За обедом, когда славно перекусили, пропустив по нескольку стаканчиков домашнего литовского пива, похожего на парное молоко, отчего голова стала чистою-чистою, а ноги будто налились холодной тяжестью, я пересел поближе к Трушину. Он дружески улыбнулся и, перехватив мой взгляд на свои белые волосы, пояснил:
— Это в одну ночь, когда линию фронта переходил под родным Старым Гужем. Расстреляли меня тогда фрицы…
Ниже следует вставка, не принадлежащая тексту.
-- ==== Sys2Proof/Machine/Core.lean ====
section
/-! DEFINITION. The machine as the host runs it. -/

def Sys2Proof.core : Host.Core := {
  State := Sys2Proof.Machine.State
  Fault := Sys2Proof.Machine.Fault
  Refusal := Sys2Proof.Machine.Refusal
  step := Sys2Proof.Machine.step
  reset := Sys2Proof.Machine.State.reset }
end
— А лет-то сколько вам было, Федор?
— Восемнадцать. Двадцать четвертого года…
— А выглядите старше, — удивился я, вспомнив, что давал ему сорок.
— Жизнь такая. Не молодила. Воевал. Дважды ранило, — и, как бы предвосхищая мой вопрос о том, как занесло его в эти глухие края на тихую лесную работу, сказал: — Контузило под Берлином крепко. Врачи сказали: «Жить хочешь — в лес забирайся! Только свежим воздушком и прокормишься». Э, да это длинная история. — Он махнул рукой, словно говоря этим жестом: и не проси рассказать, всего, что было, не расскажешь. Но в жесте сквозило и другое — старое жило, и отмахнуться от прошлого не сможет никто: ни он, ни я, ни кто третий… Поэтому, наверно, меня и охватило желание узнать историю Федора Трушина…
— Гитлеровцы нагрянули в Старый Гуж слишком уж быстро. Мы, собственно, и очухаться еще не успели от воскресного матча. Я тогда впервые попал к Токину под бок — был у нас знаменитейший в Гуже центр нападения. Сколько смотрел потом разных футболистов, а такого не помню. Сам после войны уже не играл, раны вязали, а Юрку Токина до сих пор сравнить ни с кем не могу. Такого парня война сгубила! Но как талантлив был, так и бесшабашен. И матч тот, в первый день войны, чуть убийством по его милости не кончился.
Федор помолчал, как бы присматриваясь, интересен ли собеседнику его рассказ о давних, глубоко личных событиях.